- EXERCISE GOAL: Which lines of the entries below run from the one holding "step keeps -/" to the one holding "def Obligations.StepKeepsTheListSound : Prop", inclusive? Set down exactly those lines and no others.

SUPPLIED MATERIAL: Begin

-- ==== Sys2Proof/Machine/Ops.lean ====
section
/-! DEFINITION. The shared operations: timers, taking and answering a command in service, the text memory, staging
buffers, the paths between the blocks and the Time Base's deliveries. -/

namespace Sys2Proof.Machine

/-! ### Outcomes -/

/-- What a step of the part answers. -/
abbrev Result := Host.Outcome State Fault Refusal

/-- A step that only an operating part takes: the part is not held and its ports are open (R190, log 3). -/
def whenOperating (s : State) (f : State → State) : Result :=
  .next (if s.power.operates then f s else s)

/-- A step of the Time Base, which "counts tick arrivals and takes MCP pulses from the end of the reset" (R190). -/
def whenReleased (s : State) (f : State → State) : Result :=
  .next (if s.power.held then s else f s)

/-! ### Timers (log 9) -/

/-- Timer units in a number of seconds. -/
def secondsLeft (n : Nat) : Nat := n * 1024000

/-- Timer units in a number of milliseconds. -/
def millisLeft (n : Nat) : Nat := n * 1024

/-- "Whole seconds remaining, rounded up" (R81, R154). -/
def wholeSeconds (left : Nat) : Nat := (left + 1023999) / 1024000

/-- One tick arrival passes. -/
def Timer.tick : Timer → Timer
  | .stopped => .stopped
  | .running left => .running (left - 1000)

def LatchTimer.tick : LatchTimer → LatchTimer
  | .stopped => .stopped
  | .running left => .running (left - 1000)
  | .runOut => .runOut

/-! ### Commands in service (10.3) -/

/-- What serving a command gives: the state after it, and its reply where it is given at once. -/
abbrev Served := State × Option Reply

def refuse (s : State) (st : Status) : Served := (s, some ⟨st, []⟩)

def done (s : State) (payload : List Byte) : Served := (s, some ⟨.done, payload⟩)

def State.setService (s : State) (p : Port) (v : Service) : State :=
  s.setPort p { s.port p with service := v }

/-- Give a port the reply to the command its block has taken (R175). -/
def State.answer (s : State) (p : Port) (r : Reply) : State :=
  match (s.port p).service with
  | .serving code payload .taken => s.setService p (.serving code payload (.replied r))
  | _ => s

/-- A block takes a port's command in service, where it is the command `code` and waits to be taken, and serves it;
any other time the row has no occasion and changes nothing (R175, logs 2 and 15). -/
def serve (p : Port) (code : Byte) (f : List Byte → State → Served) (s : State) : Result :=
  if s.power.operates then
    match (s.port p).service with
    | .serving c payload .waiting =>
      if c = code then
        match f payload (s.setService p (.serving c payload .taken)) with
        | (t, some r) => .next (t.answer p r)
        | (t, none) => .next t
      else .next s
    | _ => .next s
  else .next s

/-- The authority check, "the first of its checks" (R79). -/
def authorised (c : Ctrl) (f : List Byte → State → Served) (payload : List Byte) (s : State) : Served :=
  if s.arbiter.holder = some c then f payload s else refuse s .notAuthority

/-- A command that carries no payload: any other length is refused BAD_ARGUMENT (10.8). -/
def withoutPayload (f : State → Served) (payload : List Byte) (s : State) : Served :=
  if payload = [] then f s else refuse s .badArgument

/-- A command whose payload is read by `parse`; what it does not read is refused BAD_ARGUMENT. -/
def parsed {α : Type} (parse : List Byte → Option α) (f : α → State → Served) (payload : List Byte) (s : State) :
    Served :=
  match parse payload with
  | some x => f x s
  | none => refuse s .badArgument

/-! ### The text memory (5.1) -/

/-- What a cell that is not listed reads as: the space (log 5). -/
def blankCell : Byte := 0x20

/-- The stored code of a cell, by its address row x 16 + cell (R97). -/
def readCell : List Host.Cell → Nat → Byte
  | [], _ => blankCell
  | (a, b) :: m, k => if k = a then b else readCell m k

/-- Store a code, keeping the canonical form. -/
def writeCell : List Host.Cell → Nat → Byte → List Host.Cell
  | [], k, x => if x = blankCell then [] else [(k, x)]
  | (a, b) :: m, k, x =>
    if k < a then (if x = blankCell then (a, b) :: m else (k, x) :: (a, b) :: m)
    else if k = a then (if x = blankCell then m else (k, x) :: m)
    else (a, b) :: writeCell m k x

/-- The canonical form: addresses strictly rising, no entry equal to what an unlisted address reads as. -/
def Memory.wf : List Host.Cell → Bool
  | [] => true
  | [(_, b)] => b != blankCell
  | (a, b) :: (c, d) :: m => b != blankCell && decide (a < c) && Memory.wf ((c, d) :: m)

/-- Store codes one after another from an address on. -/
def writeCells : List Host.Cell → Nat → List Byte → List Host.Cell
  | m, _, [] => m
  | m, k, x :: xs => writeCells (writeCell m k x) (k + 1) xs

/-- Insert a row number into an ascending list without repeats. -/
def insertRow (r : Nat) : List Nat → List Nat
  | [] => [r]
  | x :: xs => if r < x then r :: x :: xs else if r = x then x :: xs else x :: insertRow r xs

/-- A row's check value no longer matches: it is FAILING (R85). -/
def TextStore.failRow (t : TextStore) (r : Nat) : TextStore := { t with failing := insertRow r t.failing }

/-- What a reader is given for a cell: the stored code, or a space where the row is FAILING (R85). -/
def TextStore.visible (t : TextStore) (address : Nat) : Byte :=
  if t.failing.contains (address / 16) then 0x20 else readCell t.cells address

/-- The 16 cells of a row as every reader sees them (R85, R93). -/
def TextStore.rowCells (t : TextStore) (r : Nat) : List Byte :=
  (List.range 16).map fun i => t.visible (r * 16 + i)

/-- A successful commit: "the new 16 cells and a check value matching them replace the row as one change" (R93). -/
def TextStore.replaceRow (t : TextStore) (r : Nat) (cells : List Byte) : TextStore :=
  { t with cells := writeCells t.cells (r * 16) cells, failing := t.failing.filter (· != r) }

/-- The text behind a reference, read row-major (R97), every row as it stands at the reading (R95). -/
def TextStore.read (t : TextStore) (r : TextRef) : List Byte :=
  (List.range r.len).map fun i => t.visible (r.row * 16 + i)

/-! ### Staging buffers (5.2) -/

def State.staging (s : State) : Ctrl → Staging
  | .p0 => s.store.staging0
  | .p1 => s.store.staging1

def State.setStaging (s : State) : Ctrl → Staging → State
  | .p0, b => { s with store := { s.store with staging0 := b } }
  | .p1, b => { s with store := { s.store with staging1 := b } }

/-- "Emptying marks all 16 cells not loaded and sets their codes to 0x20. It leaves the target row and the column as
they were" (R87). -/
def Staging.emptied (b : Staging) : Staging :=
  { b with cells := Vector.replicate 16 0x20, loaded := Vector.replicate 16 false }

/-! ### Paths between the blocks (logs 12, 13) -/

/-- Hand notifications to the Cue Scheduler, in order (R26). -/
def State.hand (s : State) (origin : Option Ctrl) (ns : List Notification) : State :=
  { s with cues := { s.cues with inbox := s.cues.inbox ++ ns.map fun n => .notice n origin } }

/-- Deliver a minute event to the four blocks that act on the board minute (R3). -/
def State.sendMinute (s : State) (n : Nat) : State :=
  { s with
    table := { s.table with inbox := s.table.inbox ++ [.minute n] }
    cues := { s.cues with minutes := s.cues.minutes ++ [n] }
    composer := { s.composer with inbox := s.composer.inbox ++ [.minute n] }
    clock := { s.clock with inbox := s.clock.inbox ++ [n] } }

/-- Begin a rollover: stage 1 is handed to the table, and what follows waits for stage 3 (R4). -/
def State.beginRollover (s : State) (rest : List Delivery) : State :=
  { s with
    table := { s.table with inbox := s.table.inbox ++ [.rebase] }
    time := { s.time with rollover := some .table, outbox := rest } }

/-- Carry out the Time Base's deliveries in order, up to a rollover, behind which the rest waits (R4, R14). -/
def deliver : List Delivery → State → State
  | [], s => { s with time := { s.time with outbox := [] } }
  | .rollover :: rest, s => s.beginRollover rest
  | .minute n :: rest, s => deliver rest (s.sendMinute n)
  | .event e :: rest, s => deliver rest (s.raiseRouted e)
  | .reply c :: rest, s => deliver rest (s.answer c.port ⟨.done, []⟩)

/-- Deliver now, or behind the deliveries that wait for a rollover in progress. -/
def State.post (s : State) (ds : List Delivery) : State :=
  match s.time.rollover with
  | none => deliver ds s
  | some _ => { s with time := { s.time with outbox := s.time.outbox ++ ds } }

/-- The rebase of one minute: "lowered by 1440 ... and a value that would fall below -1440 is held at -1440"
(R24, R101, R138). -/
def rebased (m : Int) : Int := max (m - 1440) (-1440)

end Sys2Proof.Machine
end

SUPPLIED MATERIAL: End
SUPPLIED MATERIAL: Begin

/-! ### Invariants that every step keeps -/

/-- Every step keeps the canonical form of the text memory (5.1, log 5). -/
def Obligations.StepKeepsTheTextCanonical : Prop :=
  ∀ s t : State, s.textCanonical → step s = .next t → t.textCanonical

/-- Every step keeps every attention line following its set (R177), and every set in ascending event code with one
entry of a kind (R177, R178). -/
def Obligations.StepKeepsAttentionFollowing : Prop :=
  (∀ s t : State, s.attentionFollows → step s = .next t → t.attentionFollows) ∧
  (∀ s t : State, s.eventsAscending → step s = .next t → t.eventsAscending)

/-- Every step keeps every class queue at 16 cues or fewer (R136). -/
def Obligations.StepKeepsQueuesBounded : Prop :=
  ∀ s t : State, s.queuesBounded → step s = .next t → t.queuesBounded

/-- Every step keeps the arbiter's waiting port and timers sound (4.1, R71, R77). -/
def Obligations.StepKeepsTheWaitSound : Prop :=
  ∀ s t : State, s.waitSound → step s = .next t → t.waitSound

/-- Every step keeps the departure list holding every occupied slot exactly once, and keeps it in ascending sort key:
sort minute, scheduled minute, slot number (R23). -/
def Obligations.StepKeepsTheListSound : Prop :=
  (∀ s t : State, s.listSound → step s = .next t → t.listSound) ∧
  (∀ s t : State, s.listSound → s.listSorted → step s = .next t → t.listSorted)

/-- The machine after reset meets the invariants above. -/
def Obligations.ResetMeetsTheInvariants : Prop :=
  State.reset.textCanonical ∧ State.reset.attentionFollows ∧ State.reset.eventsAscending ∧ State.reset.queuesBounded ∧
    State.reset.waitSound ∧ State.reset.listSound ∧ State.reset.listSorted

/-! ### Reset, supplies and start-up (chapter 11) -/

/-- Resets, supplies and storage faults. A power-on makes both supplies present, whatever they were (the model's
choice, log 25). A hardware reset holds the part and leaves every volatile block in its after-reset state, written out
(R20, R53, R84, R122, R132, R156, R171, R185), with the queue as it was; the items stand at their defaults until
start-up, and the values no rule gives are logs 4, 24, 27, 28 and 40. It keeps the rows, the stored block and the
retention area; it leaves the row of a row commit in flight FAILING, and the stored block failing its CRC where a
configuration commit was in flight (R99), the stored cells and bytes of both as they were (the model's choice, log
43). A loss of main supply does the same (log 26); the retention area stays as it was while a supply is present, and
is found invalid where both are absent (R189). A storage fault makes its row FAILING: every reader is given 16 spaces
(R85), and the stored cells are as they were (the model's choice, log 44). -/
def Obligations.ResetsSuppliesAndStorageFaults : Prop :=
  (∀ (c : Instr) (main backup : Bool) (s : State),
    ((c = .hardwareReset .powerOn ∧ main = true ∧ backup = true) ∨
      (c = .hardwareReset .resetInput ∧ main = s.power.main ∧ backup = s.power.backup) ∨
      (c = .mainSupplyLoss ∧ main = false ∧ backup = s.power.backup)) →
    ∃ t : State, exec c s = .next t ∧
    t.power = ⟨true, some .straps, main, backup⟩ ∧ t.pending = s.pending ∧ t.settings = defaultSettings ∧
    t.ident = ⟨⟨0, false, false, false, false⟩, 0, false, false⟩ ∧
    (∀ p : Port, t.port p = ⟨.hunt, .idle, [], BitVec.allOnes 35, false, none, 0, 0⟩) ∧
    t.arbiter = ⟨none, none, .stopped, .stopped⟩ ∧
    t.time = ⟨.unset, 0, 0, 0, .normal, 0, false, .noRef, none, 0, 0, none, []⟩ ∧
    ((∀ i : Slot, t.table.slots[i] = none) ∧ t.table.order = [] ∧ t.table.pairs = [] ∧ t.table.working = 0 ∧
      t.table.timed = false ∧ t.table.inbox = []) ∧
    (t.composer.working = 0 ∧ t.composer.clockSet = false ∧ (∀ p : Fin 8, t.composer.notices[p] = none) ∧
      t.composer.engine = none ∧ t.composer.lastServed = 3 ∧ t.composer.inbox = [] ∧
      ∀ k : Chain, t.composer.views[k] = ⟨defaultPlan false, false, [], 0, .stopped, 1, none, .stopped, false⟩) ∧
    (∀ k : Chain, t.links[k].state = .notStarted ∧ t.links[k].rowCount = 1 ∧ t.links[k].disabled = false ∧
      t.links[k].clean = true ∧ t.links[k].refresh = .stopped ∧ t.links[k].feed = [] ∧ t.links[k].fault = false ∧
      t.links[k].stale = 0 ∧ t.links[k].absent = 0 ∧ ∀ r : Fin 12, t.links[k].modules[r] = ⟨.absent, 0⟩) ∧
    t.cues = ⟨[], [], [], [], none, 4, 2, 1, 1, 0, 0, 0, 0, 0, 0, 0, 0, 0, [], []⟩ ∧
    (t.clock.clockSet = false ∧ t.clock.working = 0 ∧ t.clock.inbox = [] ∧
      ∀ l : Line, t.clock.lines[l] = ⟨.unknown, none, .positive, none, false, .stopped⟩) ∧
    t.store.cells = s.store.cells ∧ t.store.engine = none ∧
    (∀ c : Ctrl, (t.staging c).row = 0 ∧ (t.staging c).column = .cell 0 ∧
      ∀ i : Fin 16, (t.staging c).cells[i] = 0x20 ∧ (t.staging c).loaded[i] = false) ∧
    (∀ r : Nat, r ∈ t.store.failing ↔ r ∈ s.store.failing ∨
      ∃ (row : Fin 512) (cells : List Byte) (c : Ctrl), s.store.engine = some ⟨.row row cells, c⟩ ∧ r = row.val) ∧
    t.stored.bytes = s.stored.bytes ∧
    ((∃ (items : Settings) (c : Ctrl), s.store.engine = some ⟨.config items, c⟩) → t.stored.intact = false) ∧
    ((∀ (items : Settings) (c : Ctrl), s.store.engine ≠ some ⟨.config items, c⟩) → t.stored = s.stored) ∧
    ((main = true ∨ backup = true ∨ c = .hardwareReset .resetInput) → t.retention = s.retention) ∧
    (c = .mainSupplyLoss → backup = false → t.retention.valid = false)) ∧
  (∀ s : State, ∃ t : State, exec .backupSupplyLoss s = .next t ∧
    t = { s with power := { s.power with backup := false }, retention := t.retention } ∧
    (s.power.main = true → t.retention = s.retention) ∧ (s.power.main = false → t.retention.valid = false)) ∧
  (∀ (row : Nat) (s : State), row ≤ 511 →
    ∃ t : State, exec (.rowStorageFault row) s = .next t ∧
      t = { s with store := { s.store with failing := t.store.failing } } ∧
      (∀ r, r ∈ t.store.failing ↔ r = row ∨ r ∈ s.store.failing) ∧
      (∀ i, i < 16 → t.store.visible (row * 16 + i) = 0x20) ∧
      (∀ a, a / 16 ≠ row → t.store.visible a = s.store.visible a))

SUPPLIED MATERIAL: End

- WORKED SOLUTION:
/-! ### Invariants that every step keeps -/

/-- Every step keeps the canonical form of the text memory (5.1, log 5). -/
def Obligations.StepKeepsTheTextCanonical : Prop :=
  ∀ s t : State, s.textCanonical → step s = .next t → t.textCanonical

/-- Every step keeps every attention line following its set (R177), and every set in ascending event code with one
entry of a kind (R177, R178). -/
def Obligations.StepKeepsAttentionFollowing : Prop :=
  (∀ s t : State, s.attentionFollows → step s = .next t → t.attentionFollows) ∧
  (∀ s t : State, s.eventsAscending → step s = .next t → t.eventsAscending)

/-- Every step keeps every class queue at 16 cues or fewer (R136). -/
def Obligations.StepKeepsQueuesBounded : Prop :=
  ∀ s t : State, s.queuesBounded → step s = .next t → t.queuesBounded

/-- Every step keeps the arbiter's waiting port and timers sound (4.1, R71, R77). -/
def Obligations.StepKeepsTheWaitSound : Prop :=
  ∀ s t : State, s.waitSound → step s = .next t → t.waitSound

/-- Every step keeps the departure list holding every occupied slot exactly once, and keeps it in ascending sort key:
sort minute, scheduled minute, slot number (R23). -/
def Obligations.StepKeepsTheListSound : Prop :=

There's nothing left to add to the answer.